Но наконец, «Робинзон» еще не был окончен, я уже выздоровела, мне сделали ванну, и назначен был день нашего переезда в Петергоф.
Весна пришла в то время, пока я хворала. Ипполит после катания с отцом привозил мне веточки полураспустившейся березы со сморщенными светло-зелеными липкими листочками, привозил подснежники, первые фиалки, продававшиеся на улице, показывал пальцами, какой вышины уже выросла травка, представлял, как щебечут и прыгают воробьи, как купаются в лужицах, потряхивая крыльями, говорил, что солнышко все розовое и улыбается, а ветер дует теплый-теплый, как из чайника, и наши детские сердца бились, голоса звенели, и дух захватывало при одной мысли, что мы будем играть в теплом песке и бегать по зеленой травке.
VIII
Паршивка. — Андрюшина месть приживалке. — Страшное горе. — Император Александр II вступает со мной в беседу. — Институт
Паршивка!
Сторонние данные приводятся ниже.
-- ==== Sys2Proof/Laws/Keep2.lean ====
section
/-! SUPPORT. Every operation keeps `Good`, part 2 of 4: one lemma for each operation, in the order in which one calls
the other. -/

namespace Sys2Proof.Machine

theorem State.clearBp_good {s0 : State} (x1 : Sys2Proof.Machine.State) (x2 : Nat) (h1 : Good s0 x1) :
    Good s0 (State.clearBp x1 x2) := by
  unfold State.clearBp
  repeat' first
    | with_reducible assumption
    | (intro x)
    | with_reducible apply State.bpSettle_good
    | with_reducible apply State.setSpill_good
    | with_reducible apply State.setQueue_good
    | with_reducible apply Good.ite
    | with_reducible apply Good.iteSnd
    | with_reducible apply Good.iteThird
    | simp only [Good.mk_iff]
    | split

theorem State.mapWrite_good {s0 : State} (x1 : Sys2Proof.Machine.State) (x2 : Nat) (x3 : Nat) (h1 : Good s0 x1) :
    Good s0 (State.mapWrite x1 x2 x3) := by
  unfold State.mapWrite
  repeat' first
    | with_reducible assumption
    | (intro x)
    | with_reducible apply State.putChan_good
    | with_reducible apply Good.ite
    | with_reducible apply Good.iteSnd
    | with_reducible apply Good.iteThird
    | simp only [Good.mk_iff]

theorem State.setDe_good {s0 : State} (x1 : Sys2Proof.Machine.State) (x2 : Nat) (x3 : Bool) (h1 : Good s0 x1) :
    Good s0 (State.setDe x1 x2 x3) := by
  unfold State.setDe
  repeat' first
    | with_reducible assumption
    | (intro x)
    | with_reducible apply State.send_good
    | with_reducible apply Good.ite
    | with_reducible apply Good.iteSnd
    | with_reducible apply Good.iteThird
    | simp only [Good.mk_iff]

theorem State.fixReg_good {s0 : State} (x1 : Sys2Proof.Machine.State) (x2 : Nat) (x3 : Nat) (x4 : Nat) (h1 : Good s0 x1) :
    Good s0 (State.fixReg x1 x2 x3 x4) := by
  unfold State.fixReg
  repeat' first
    | with_reducible assumption
    | (intro x)
    | with_reducible apply State.setReg_good
    | with_reducible apply Good.ite

theorem State.eraseTransfer_good {s0 : State} (x1 : Sys2Proof.Machine.State) (x2 : Sys2Proof.Machine.Transfer) (h1 : Good s0 x1) :
    Good s0 (State.eraseTransfer x1 x2) := by
  unfold State.eraseTransfer
  repeat' first
    | with_reducible assumption
    | (intro x)
    | with_reducible apply State.flashErase_good
    | with_reducible apply Good.ite
    | with_reducible apply Good.iteSnd
    | with_reducible apply Good.iteThird
    | simp only [Good.mk_iff]
    | split

theorem State.setRegs_good {s0 : State} (x1 : Sys2Proof.Machine.State) (x2 : List (Nat × Nat)) (h1 : Good s0 x1) :
    Good s0 (State.setRegs x1 x2) := by
  unfold State.setRegs
  repeat' first
    | with_reducible assumption
    | (intro x)
    | with_reducible apply State.setReg_good
    | with_reducible apply Good.foldl

theorem State.maxReg_good {s0 : State} (x1 : Sys2Proof.Machine.State) (x2 : Nat) (x3 : Nat) (h1 : Good s0 x1) :
    Good s0 (State.maxReg x1 x2 x3) := by
  unfold State.maxReg
  repeat' first
    | with_reducible assumption
    | (intro x)
    | with_reducible apply State.setReg_good

theorem State.drawSample_good {s0 : State} (x1 : Sys2Proof.Machine.State) (x2 : Nat) (h1 : Good s0 x1) :
    Good s0 (State.drawSample x1 x2).2 := by
  unfold State.drawSample
  repeat' first
    | with_reducible assumption
    | (intro x)
    | with_reducible apply State.drawWord_good

theorem State.pushEv_good {s0 : State} (x1 : Sys2Proof.Machine.State) (x2 : Sys2Proof.Machine.EvRec) (h1 : Good s0 x1) :
    Good s0 (State.pushEv x1 x2) := by
  unfold State.pushEv
  repeat' first
    | with_reducible assumption
    | (intro x)
    | with_reducible apply State.addReg_good
    | with_reducible apply State.seeDepth_good
    | with_reducible apply Good.ite
    | with_reducible apply Good.iteSnd
    | with_reducible apply Good.iteThird
    | simp only [Good.mk_iff]
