theorem State.stagingStep_good {s0 : State} (x1 : Sys2Proof.Machine.State) (h1 : Good s0 x1) :
    Good s0 (State.stagingStep x1) := by
  unfold State.stagingStep
  repeat' first
    | with_reducible assumption
    | (intro x)
    | with_reducible apply State.refuseStaging_good
    | with_reducible apply State.cmdState_good
    | with_reducible apply State.enterStaging_good
    | with_reducible apply Good.ite
    | with_reducible apply Good.iteSnd
    | with_reducible apply Good.iteThird
    | simp only [Good.mk_iff]
    | split

theorem State.dramRetry_good {s0 : State} (x1 : Sys2Proof.Machine.State) (h1 : Good s0 x1) :
    Good s0 (State.dramRetry x1) := by
  unfold State.dramRetry
  repeat' first
    | with_reducible assumption
    | (intro x)
    | with_reducible apply State.startDomain_good
    | with_reducible apply State.reachCclk_good
    | with_reducible apply Good.ite

theorem State.draughtResolve_good {s0 : State} (x1 : Sys2Proof.Machine.State) (h1 : Good s0 x1) :
    Good s0 (State.draughtResolve x1) := by
  unfold State.draughtResolve
  repeat' first
    | with_reducible assumption
    | (intro x)
    | with_reducible apply State.clamped_good
    | with_reducible apply State.setReg_good
    | with_reducible apply Good.ite

theorem State.refuseShow_good {s0 : State} (x1 : Sys2Proof.Machine.State) (h1 : Good s0 x1) :
    Good s0 (State.refuseShow x1) := by
  unfold State.refuseShow
  repeat' first
    | with_reducible assumption
    | (intro x)
    | with_reducible apply State.refuseAt_good
    | with_reducible apply Good.foldl
    | with_reducible apply Good.foldlSnd
    | with_reducible apply Good.ite
    | with_reducible apply Good.iteSnd
    | with_reducible apply Good.iteThird
    | simp only [Good.mk_iff]

theorem State.nextItem_good {s0 : State} (x1 : Sys2Proof.Machine.State) (x2 : Sys2Proof.Machine.Task) (h1 : Good s0 x1) :
    ∀ z, State.nextItem x1 x2 = some z → Good s0 z.2 := by
  unfold State.nextItem
  repeat' first
    | with_reducible assumption
    | (intro z e; cases e)
    | with_reducible apply State.popIn_good
    | (refine State.popIn_good _ _ ?_ _ (by with_reducible assumption))
    | with_reducible apply Good.ite
    | with_reducible apply Good.iteSnd
    | with_reducible apply Good.iteThird
    | simp only [Good.mk_iff]
    | split

theorem State.makeSlot_good {s0 : State} (x1 : Sys2Proof.Machine.State) (x2 : Sys2Proof.Machine.Task) (h1 : Good s0 x1) :
    Good s0 (State.makeSlot x1 x2) := by
  unfold State.makeSlot
  repeat' first
    | with_reducible assumption
    | (intro x)
    | with_reducible apply State.returnTask_good
    | with_reducible apply State.setEngine_good
    | with_reducible apply Good.ite
    | with_reducible apply Good.iteSnd
    | with_reducible apply Good.iteThird
    | simp only [Good.mk_iff]
    | split

theorem State.domainOn_good {s0 : State} (x1 : Sys2Proof.Machine.State) (x2 : Nat) (h1 : Good s0 x1) :
    Good s0 (State.domainOn x1 x2) := by
  unfold State.domainOn
  repeat' first
    | with_reducible assumption
    | (intro x)
    | with_reducible apply State.startDomain_good
    | with_reducible apply State.reachCclk_good
    | with_reducible apply Good.foldl
    | with_reducible apply Good.foldlSnd
    | with_reducible apply Good.ite

theorem State.powerGood_good {s0 : State} (x1 : Sys2Proof.Machine.State) (x2 : Nat) (h1 : Good s0 x1) :
    Good s0 (State.powerGood x1 x2) := by
  unfold State.powerGood
  repeat' first
    | with_reducible assumption
    | (intro x)
    | with_reducible apply State.switchTimeout_good
    | with_reducible apply State.setDom_good
    | with_reducible apply State.dramTrained_good
    | with_reducible apply State.fireboxCleared_good
    | with_reducible apply Good.ite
Кто так метко прозвал это поле, отделявшее пространство, на котором белели лагерные палатки, от шоссейной дороги, за которой тянулся ряд дач?
Поле действительно было «паршивое», местами голое, вытоптанное, серое, как бы посыпанное сигарным пеплом, местами поросшее серой же щетиной какой-то колючей растительности, среди которой вдруг появлялись оазисы молодой травки, спешившей выткать свои зеленые коврики там, где земля сохранила еще свою живую силу, влагу, может быть, от подземных водяных жилок узкой полуиссохшей речонки, что вилась по одну сторону поля.
На Паршивке учились кадеты, им делались смотры, а осенью происходили травли, испытания охотничьих собак на резвость и злобность. Царские ловчие привозили в ящиках волков и лисиц из «зверинца», существовавшего тогда еще в Петергофе, егеря верхами приводили с собой своры узкомордых поджарых собак, зверя выпускали, и за ним гнались борзые, а кругом невысокой ограды поля живой изгородью стоял народ и кричал: ату его, ату! Если волк или лисица прорывались из поля и перескакивали невысокий заборчик, то за ним перескакивал его и верховой, перелетали собаки, и, кажется, не было случая, чтобы жертва ушла.
Свидетелем этой травли я ребенком не была никогда — няне строго было запрещено в эти дни выходить со мной из дачного сада, но братья видели, и Андрей с необыкновенным оживлением, с жестами и криками передавал мне всю картину.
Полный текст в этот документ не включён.